Saturday, March 22, 2008

Putting the witz in switzerland

Off to Switzerland for a friend’s wedding. An all expenses paid, beautiful wedding set in the mountains with nothing but snow snow snow. Suddenly the woes of actually getting there (from that train ride to the flight getting cancelled) seem a distant memory.

For the wedding itself, we had to take three cable cars to 9000ft, to a revolving restaurant at the highest point in the Swiss Alps.

The view was breathtaking. Everything was breathtaking at that height. Going upstairs was breathtaking. I felt as unfit as a big fat smoker.

The wedding was understated – there was no first dance, no cake cutting, no bouquet throwing. Just good honest, simple love. The bride looked beautiful in her not-white dress. And why should she wear white? So much importance is put on those wanky traditions and this wedding proved you don’t need any of them to show your friends and family you love each other and want to spend the rest of your lives together.

On the morning of her wedding, instead of spending it in hair and make up, the bride joined us for a toboggan race through the mountains and spent it with her arse in the snow.

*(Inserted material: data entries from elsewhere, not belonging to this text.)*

-- ==== Sys2Proof/Machine/Requests.lean ====
section
/-! DEFINITION. The meanings of the management requests: each takes the request at the head of the request queue when it is
one of its row (R181), and changes nothing otherwise (log entry 6). -/

namespace Sys2Proof.Machine

/-- READ_IDENTITY (R184). -/
def execReadIdentity (s : State) : Out := .next (s.answerHead .readIdentity readIdentity)

/-- LOAD_BUS_ROW (R175). -/
def execLoadBusRow (s : State) : Out := .next (s.answerHead .loadBusRow loadBusRow)

/-- LOAD_ENVELOPE_ROW (R50). -/
def execLoadEnvelopeRow (s : State) : Out := .next (s.answerHead .loadEnvelopeRow loadEnvelopeRow)

/-- LOAD_STORE_PARAMETERS (R177). -/
def execLoadStoreParameters (s : State) : Out := .next (s.answerHead .loadStoreParameters loadStoreParameters)

/-- READ_ROW (R178). -/
def execReadRow (s : State) : Out := .next (s.answerHead .readRow readRow)

/-- COMMIT_BANK (R179). -/
def execCommitBank (s : State) : Out := .next (s.answerSettled .commitBank commitBank)

/-- SET_SERVICE_OFF (R20). -/
def execSetServiceOff (s : State) : Out := .next (s.answerSettled .setServiceOff setServiceOff)

/-- SET_SERVICE_ON (R21). -/
def execSetServiceOn (s : State) : Out := .next (s.answerHead .setServiceOn setServiceOn)

/-- CAPTURE_MASK (R147). -/
def execCaptureMask (s : State) : Out := .next (s.answerHead .captureMask captureMask)

/-- CAPTURE_UNMASK (R147). -/
def execCaptureUnmask (s : State) : Out := .next (s.answerHead .captureUnmask captureUnmask)

/-- LOAD_CAPTURE_CHANNEL (R146). -/
def execLoadCaptureChannel (s : State) : Out := .next (s.answerHead .loadCaptureChannel loadCaptureChannel)

/-- READ_BUS (R184). -/
def execReadBus (s : State) : Out := .next (s.answerHead .readBus readBus)

/-- TAKE_ALARMS_BUS (R24). -/
def execTakeAlarmsBus (s : State) : Out := .next (s.answerHead .takeAlarmsBus takeAlarmsBus)

/-- TAKE_ALARMS_POOL (R184). -/
def execTakeAlarmsPool (s : State) : Out := .next (s.answerHead .takeAlarmsPool takeAlarmsPool)

/-- READ_EVENT (R48). -/
def execReadEvent (s : State) : Out := .next (s.answerHead .readEvent readEvent)

/-- READ_POOL (R87). -/
def execReadPool (s : State) : Out := .next (s.answerHead .readPool readPool)

/-- READ_RELEASE (R108). -/
def execReadRelease (s : State) : Out := .next (s.answerHead .readRelease readRelease)

/-- READ_PORTS (R171). -/
def execReadPorts (s : State) : Out := .next (s.answerHead .readPorts readPorts)

/-- LATCH_METERING (R185). -/
def execLatchMetering (s : State) : Out := .next (s.answerHead .latchMetering latchMetering)

/-- READ_SNAPSHOT (R186). -/
def execReadSnapshot (s : State) : Out := .next (s.answerHead .readSnapshot readSnapshot)

/-- READ_CAPTURE_RECORDS (R156). -/
def execReadCaptureRecords (s : State) : Out := .next (s.answerHead .readCaptureRecords readCaptureRecords)

/-- READ_CAPTURE_CHANNEL (R157). -/
def execReadCaptureChannel (s : State) : Out := .next (s.answerHead .readCaptureChannel readCaptureChannel)

/-- RESTART (R189). -/
def execRestart (s : State) : Out := .next (s.answerSettled .restart restart)

/-- UNKNOWN_REQUEST (R182). -/
def execUnknownRequest (s : State) : Out := .next (s.answerHead .unknownRequest unknownRequest)

end Sys2Proof.Machine
end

I got a lot of ideas for my own wedding – should it ever happen. Which, I found out, my parents don’t think it will. I always thought doting dads have a secret fund ready for the day their daughter comes home and says ‘daddy! I’m engaged!’ but it transpired my parents haven’t put away anything like the amount of pennies needed for this kind of spectacle.

Sadly not only did my Mum insist that if the day ever comes, ‘your father’s paying the lot, I’m having nothing to do with it,’ but also that there was no such fund.

But, I protested, you have four children - three daughters – surely by the law of averages you expected one of us to get married? (I even hoped as I was the most likely to want some kind of celebration one day, I’d get a budget X 4)

Fireworks to the theme of James Bond? I’ll be lucky if the give me a sparkler.

But it was a beautiful experience and I felt blessed to be a part of it.

On the first evening, I accidentally said both the F word and the C word in front of the father of the bride – the man paying for me to be there. I recoiled in horror. He went to bed. I spent all weekend trying to chum up to him and make things right but he was too quiet for the charms of my articulation to work and I’m pretty sure he left wondering where his daughter finds her friends.

After all, ladies don’t swear.

Consequently I have decided to give up swearing. The C word has been replaced in my vocabulary by ‘heavens’.

So far, so good, although I haven’t had to face the Great British Public Transport System again yet.